Thanks for sharing this example.

On a side note, just a quick question. Wouldn’t parallelizing those array additions using daxpy or zaxpy be more efficient?

Because, just passing array pointers to wrappers functions reduces the memory overhead. Then, all that is stored on the stack would be the pointers to original arrays.

What type of parallelization are you implying? Over the array index space 1:N, or the fact you could compute partial sums in parallel?

In case of the first one, absolutely, if your arrays are big enough, distributing the work across multiple threads/machines could give a speed up. This is why the SUNDIALS package has multiple NVector classes, depending on the type of parallel hardware or software library you are trying to exploit. Using a library where daxpy is vectorized or multi-threaded would be an example of this. But generally, axpy is a simple kernel, and Fortran can vectorize it well automatically.

In case of the second type - doing parts of the sum in parallel - there are some examples of doing this in Fortran. For example Damian @rouson has worked on an “Abstract Calculus Pattern”, where you build a mini “operator” language, such as:

class(tensor):: ut, u
real :: nu = 1.0
ut = nu ∗ (.laplacian.u) − (u.dot.(.grad.u))

Although simple in appearance, the operators hide an asynchronous parallel execution, as shown by this figure copied from his article:

image

That would be desirable, IMO, and the workaround above using the kt as temporary storage achieves this. I assume the author of rklib is using it on problems of modest size, where memory or performance may not be such a concern.

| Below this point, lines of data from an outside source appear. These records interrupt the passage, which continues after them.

-- ==== Sys2Proof/Machine/Translate.lean ====
section
/-! DEFINITION. Address translation (R271 to R278, R282, R283): the walk with its checks, remote leaves, the TLBs and the last-page register, and the checks of an access after translation. -/

namespace Sys2Proof.Machine

/-- A fault of a lane or a command: class (R314), subcode, and the value of the record's VA field. -/
structure Flt where
  cls : Nat
  sub : Nat
  va : DWord
  deriving DecidableEq, Repr

/-- Fault classes by name (R314). -/
def cIllegalInsn : Nat := 0
def cIllegalOperand : Nat := 1
def cAlign : Nat := 2
def cXlateNr : Nat := 3
def cXlatePerm : Nat := 4
def cXlateTable : Nat := 5
def cFormat : Nat := 6
def cRace : Nat := 7
def cFp : Nat := 8
def cCodeSeg : Nat := 9
def cEngine : Nat := 10
def cPoison : Nat := 11
def cSoft : Nat := 12
def cBrk : Nat := 13
def cQueue : Nat := 14
def cPriv : Nat := 15

/-- The kind of an access (R140, R276). -/
inductive Access where
  | read
  | write
  | atomic
  | fetch
  deriving DecidableEq, Repr

/-- Writes and atomics change the location. -/
def Access.writes : Access → Bool
  | .write => true
  | .atomic => true
  | _ => false

/-! ## Fields of a leaf (R273) -/

def leafPfn (x : DWord) : Nat := x.toNat / 2 ^ 28
def leafMig (x : DWord) : Bool := x.toNat.testBit 27
def leafRl (x : DWord) : Bool := x.toNat.testBit 26
def leafMt (x : DWord) : Nat := bitsAt x.toNat 24 2
def leafFdesc (x : DWord) : Nat := bitsAt x.toNat 20 4
def leafFmt (x : DWord) : Nat := bitsAt x.toNat 15 5
def leafTier (x : DWord) : Nat := bitsAt x.toNat 13 2
def leafPin (x : DWord) : Bool := x.toNat.testBit 12
def leafDup (x : DWord) : Bool := x.toNat.testBit 11
def leafRc (x : DWord) : Bool := x.toNat.testBit 10
def leafCt (x : DWord) : Bool := x.toNat.testBit 9
def leafL (x : DWord) : Bool := x.toNat.testBit 8
def leafD (x : DWord) : Bool := x.toNat.testBit 7
def leafA (x : DWord) : Bool := x.toNat.testBit 6
def leafG (x : DWord) : Bool := x.toNat.testBit 5
def leafK (x : DWord) : Bool := x.toNat.testBit 4
def leafX (x : DWord) : Bool := x.toNat.testBit 3
def leafW (x : DWord) : Bool := x.toNat.testBit 2
def leafR (x : DWord) : Bool := x.toNat.testBit 1
def leafV (x : DWord) : Bool := x.toNat.testBit 0

/-- A bit of a 64-bit entry set to a value. -/
def setBit64 (x : DWord) (i : Nat) (b : Bool) : DWord := dword (withBits x.toNat i 1 (if b then 1 else 0))

/-- Element formats that exist (R73). -/
def fmtKnown (f : Nat) : Bool := f ≤ 4 || (8 ≤ f && f ≤ 10) || (12 ≤ f && f ≤ 14)
/-- Q8 formats. -/
def fmtQ8 (f : Nat) : Bool := 8 ≤ f && f ≤ 10
/-- Q4 formats. -/
def fmtQ4 (f : Nat) : Bool := 12 ≤ f && f ≤ 14
/-- Group elements of a Q format (R73). -/
def fmtGroup (f : Nat) : Nat := 32 * 2 ^ (f % 4)
/-- Group data bytes of a Q format (R73). -/
def fmtGroupBytes (f : Nat) : Nat := if fmtQ4 f then fmtGroup f / 2 else fmtGroup f

/-- The check of a leaf at a level and index (R274): the subcode of XLATE_TABLE. -/
def leafCheck (x : DWord) (level index : Nat) (remote : Bool) : Option Nat :=
  let pa := leafPfn x * 2 ^ 19
  if (!remote && (leafMig x || leafRl x)) || (remote && leafDup x) || (level == 2 && leafL x) then some 3
  else if leafTier x == 3 || leafTier x != tierOf pa || (remote && leafTier x == 0) || leafMt x == 3 || !fmtKnown (leafFmt x)
      || (leafFmt x != 0 && leafMt x == 2) || (leafDup x && leafW x)
      || (level == 1 && (leafPfn x % 4096 != 0 || leafCt x)) then some 4
  else if level == 2 && leafCt x && leafPfn x % 64 != index % 64 then some 5
  else none

/-! ## Pairs and routes (R358, R359) -/

/-- A package has lost a module. -/
def Pod.hasLost (p : Pod) (pkg m : Nat) : Bool := p.severed.contains (pkg, m)

/-- The module that two packages share: by the pod map for a pair of this package, else by the packages of each module. -/
def Pod.shared (p : Pod) (a b : Nat) : Option Nat :=
  let other := if p.own = some a then some b else if p.own = some b then some a else none
  match other.bind fun x => p.entries.find? x with
  | some e => if e.module < 0xFF then some e.module else none
  | none => (List.find? (fun (l : Nat × List Nat) => l.2.contains a && l.2.contains b) p.lines).map (·.1)

/-- The head with which this package reaches a module directly, through a port in service. -/
def State.headAt (s : State) (m : Nat) : Option Nat :=
  ((List.range Config.ports).find? fun p => (s.port p).module == m && (s.port p).inService).map fun p => (s.port p).head

/-- A pair is intact: the shared module is in service at both, and neither has marked the pair severed. -/
def State.intact (s : State) (a b : Nat) : Bool :=
  match s.pod.shared a b with
  | none => false
  | some m =>
    let up := fun (x : Nat) => !s.pod.hasLost x m && !s.pod.hasLost x 256 && (s.pod.own != some x || (s.headAt m).isSome)
    a != b && up a && up b

/-- The relay package of a pair that is not intact: the lowest with which both are intact. -/
def State.relayOf (s : State) (a b : Nat) : Option Nat :=
  (List.range Config.podPackages).find? fun c => c != a && c != b && s.intact a c && s.intact c b

/-- The package through which this one reaches a module to which it is not attached, or whose port is out of service: the lowest that is attached to it. -/
def State.routeTo (s : State) (m : Nat) : Option Nat :=
  let members := s.pod.lines.at_ [] m
  match s.pod.own with
  | none => none
  | some a => (List.range Config.podPackages).find? fun c => c != a && members.contains c && !s.pod.hasLost c m && s.intact a c

/-- The head under which a module sees the requests of this package: its own, or that of the relay package. -/
def State.headFor (s : State) (m : Nat) : Option Nat :=
  match s.headAt m with
  | some h => some h
  | none => (s.routeTo m).map fun c => ((s.pod.lines.at_ [] m).idxOf c)

/-- The permission bit of an access at a module (R350). -/
def Access.permBit : Access → Nat
  | .write => 2
  | .atomic => 4
  | _ => 1

/-- The pod map names a module (R270, R357). -/
def State.inPodMap (s : State) (m : Nat) : Bool :=
  s.pod.portModule.any (fun p => p.2 == m) || s.pod.entries.any (fun p => p.2.module == m) || s.pod.lines.any fun p => p.1 == m

/-! ## The checks of an access where it arrives (R262, R270, R349, R350, R359, R380 to R382) -/

/-- A range of a module is granted to a head under a world with permission bit `perm` (R350). -/
def State.granted (s : State) (m head world a n perm : Nat) : Bool :=
  s.modRanges.any fun r =>
    r.module == m && r.head == head && r.world == world && decide (r.base ≤ a) && decide (a + n ≤ r.limit) && (r.perms / perm % 2 == 1)

/-- The checks of an access at a compute die's ports (R262, R380, R381), by a unit of a die or of the base dies (`none`): a die that is being assigned refuses every request from outside it, and a queue block serves the lanes and engines of its own die alone. Log entry 102. -/
def State.dieCheck (s : State) (source : Option Nat) (world target off : Nat) : Option Nat :=
  let d := s.die (dieOf target)
  if source = some (dieOf target) then none
  else if d.status = 1 ∨ d.world ≠ world then some 11
  else if source.isSome && s.isQueueBlock target (off / 0x10000) then some 8
  else none

/-- The checks that an access of a world meets where it arrives: the subcode of XLATE_PERM. -/
def State.reachFrom (s : State) (source : Option Nat) (world pa n : Nat) (a : Access) : Option Nat :=
  match regionOf pa with
  | .hole => some 8
  | .hbm => if (s.trust.frames.at_ 0 (pa / 2 ^ 19)) == world then none else some 11
  | .vault target off => s.dieCheck source world target off
  | .control _ => none
  | .port p off =>
    if !(s.port p).inService || decide ((s.port p).capacity < off + n) then some 8
    else if s.granted (s.port p).module (s.port p).head world off n a.permBit then none else some 10
  | .aperture m off =>
    if !s.inPodMap m then some 8
    else match (List.range Config.ports).find? fun p => (s.port p).module == m && (s.port p).inService with
    | some p =>
      if decide ((s.port p).capacity < off + n) then some 8
      else if s.granted m (s.port p).head world off n a.permBit then none else some 10
    | none =>
      match s.routeTo m, s.headFor m with
      | some c, some h =>
        if Config.moduleCapacity m < off + n then some 8
        else if s.granted m h world off n a.permBit && !Config.relayRefuses c s.free world m off n then none else some 10
      | _, _ => some 8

In itself, it doesn’t. The point here is that BLAS routines take contiguous arrays as arguments, your initial arrays are contiguous by design, so what you want is avoid any temporary copy in between. In principle, a smart enough compiler should be able to avoid any copy as long as you pass the entire arrays (i.e. no array section and no expression), but you have to rely on the compiler.

What I don’t understand in your case if why introducing the contiguous attribute seem to trigger temporary copies that were existing before (?)…

Memory mapped files would be desirable in Fortran IMO, but 1) they have a performance penalty, and 2) I can’t see how it would help here

Ultimately, we shouldn’t forget the bigger picture. What is the goal of the computation? Where is the bottleneck?

Even if your rungekutta routine is written optimally, maybe the bulk of the runtime is in the place which forms the (sparse) matrix func. Maybe you could relax the accuracy a bit and pick a larger dt value. Maybe you could ask a friend to run the program on a machine with a higher clock speed and more suitable instruction set. Perhaps you could use a different algorithm entirely, with spectral properties that are better suited to your problem. Maybe even a short-cut calculation exists. If it’s a one-time calculation, perhaps you can just wait a little bit longer, and do something else meanwhile.

On a forum like this one, I’d usually assume all of these options have been exhausted already. Still it would be a good idea to do some profiling of the program, and determine if this is the spot where you can make the maximum impact. From what you’ve described so far, if you’d like to scale the problem to bigger N (so called weak scaling), then using sparse matrices will in principle scale as O(cN), whereas your current dense solution is O(N^2), both in terms of work and storage. Depending on the pre-factor c, there is probably a break-point where sparsity will provide an advantage.

1 Like

contiguous forces the arrays to be contiguous in memory? Otherwise, the array can be distributed across the entire available memory.

My problem is two fold:
(1) How do I use BLAS routines to perform matrix-vector operations efficiently.
(2) How can scale such code to handle matrix sizes of the order \approx 10^5- 10^6

Yes indeed! In orbital mechanics, typically the state is only 6 elements (position and velocity) and sometimes a few more. I would be interested in any suggestions for this library if any changes would make it better for integrating much larger systems.